### Data for this exercise:
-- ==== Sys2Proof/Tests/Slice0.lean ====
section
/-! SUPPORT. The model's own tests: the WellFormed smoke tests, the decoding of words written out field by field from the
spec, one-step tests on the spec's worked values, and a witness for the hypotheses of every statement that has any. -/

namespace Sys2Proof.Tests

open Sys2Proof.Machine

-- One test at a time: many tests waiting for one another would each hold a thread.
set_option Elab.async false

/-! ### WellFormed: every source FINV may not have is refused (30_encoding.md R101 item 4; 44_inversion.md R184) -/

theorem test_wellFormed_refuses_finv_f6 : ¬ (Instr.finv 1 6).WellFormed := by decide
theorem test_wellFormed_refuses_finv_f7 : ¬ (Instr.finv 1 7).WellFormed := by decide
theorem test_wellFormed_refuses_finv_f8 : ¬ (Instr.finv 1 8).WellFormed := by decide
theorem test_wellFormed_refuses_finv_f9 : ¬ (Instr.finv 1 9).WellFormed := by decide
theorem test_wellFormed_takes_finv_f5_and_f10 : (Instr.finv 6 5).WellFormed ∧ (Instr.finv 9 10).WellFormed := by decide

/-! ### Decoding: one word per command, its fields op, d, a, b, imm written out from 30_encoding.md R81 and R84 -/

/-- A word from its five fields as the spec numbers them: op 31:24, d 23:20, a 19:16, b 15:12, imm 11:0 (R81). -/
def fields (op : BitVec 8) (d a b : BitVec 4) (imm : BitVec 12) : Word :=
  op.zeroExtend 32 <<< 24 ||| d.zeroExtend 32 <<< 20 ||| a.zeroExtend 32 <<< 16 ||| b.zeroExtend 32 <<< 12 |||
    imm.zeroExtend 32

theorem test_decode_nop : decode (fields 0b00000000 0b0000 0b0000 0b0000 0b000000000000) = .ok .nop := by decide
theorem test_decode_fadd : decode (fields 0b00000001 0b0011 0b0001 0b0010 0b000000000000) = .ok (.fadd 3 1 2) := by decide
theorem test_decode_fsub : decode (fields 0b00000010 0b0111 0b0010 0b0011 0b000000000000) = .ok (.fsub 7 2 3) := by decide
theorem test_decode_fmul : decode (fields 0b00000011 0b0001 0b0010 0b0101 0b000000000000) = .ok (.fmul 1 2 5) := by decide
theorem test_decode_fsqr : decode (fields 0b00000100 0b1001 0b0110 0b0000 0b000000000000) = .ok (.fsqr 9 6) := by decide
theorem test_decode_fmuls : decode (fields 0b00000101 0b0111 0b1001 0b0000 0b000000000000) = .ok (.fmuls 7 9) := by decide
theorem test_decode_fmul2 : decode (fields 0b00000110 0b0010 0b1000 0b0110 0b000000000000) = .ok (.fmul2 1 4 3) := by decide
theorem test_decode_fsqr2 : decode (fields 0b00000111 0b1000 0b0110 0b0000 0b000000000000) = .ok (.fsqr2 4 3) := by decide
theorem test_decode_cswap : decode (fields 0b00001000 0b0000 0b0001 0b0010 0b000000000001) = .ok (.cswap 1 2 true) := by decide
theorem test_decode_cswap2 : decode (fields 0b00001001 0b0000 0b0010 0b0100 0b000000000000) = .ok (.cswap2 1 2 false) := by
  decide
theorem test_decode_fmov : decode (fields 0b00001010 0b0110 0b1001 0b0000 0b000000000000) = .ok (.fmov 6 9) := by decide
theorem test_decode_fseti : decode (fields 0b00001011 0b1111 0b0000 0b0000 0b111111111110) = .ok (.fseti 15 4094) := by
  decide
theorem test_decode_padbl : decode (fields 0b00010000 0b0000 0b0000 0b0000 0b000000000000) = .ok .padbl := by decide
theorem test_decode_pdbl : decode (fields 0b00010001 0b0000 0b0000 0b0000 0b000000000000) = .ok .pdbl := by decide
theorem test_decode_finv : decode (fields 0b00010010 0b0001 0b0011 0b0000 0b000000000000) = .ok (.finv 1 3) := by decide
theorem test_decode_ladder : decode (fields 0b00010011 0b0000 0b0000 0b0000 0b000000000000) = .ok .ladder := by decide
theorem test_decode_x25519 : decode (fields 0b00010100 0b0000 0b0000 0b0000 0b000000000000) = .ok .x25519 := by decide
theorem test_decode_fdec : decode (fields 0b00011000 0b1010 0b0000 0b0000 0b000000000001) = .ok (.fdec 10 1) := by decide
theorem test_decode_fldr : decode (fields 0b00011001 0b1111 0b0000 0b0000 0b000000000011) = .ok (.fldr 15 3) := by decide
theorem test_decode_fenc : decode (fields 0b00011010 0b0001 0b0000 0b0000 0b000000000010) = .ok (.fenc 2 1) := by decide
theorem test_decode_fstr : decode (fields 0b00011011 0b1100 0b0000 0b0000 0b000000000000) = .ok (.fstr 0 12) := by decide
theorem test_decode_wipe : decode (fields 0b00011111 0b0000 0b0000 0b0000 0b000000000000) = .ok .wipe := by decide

### What this task involves:
Taking the records above as input, show every line in which the word "spec" is present.

### Solution for this exercise:
spec, one-step tests on the spec's worked values, and a witness for the hypotheses of every statement that has any. -/
/-- A word from its five fields as the spec numbers them: op 31:24, d 23:20, a 19:16, b 15:12, imm 11:0 (R81). -/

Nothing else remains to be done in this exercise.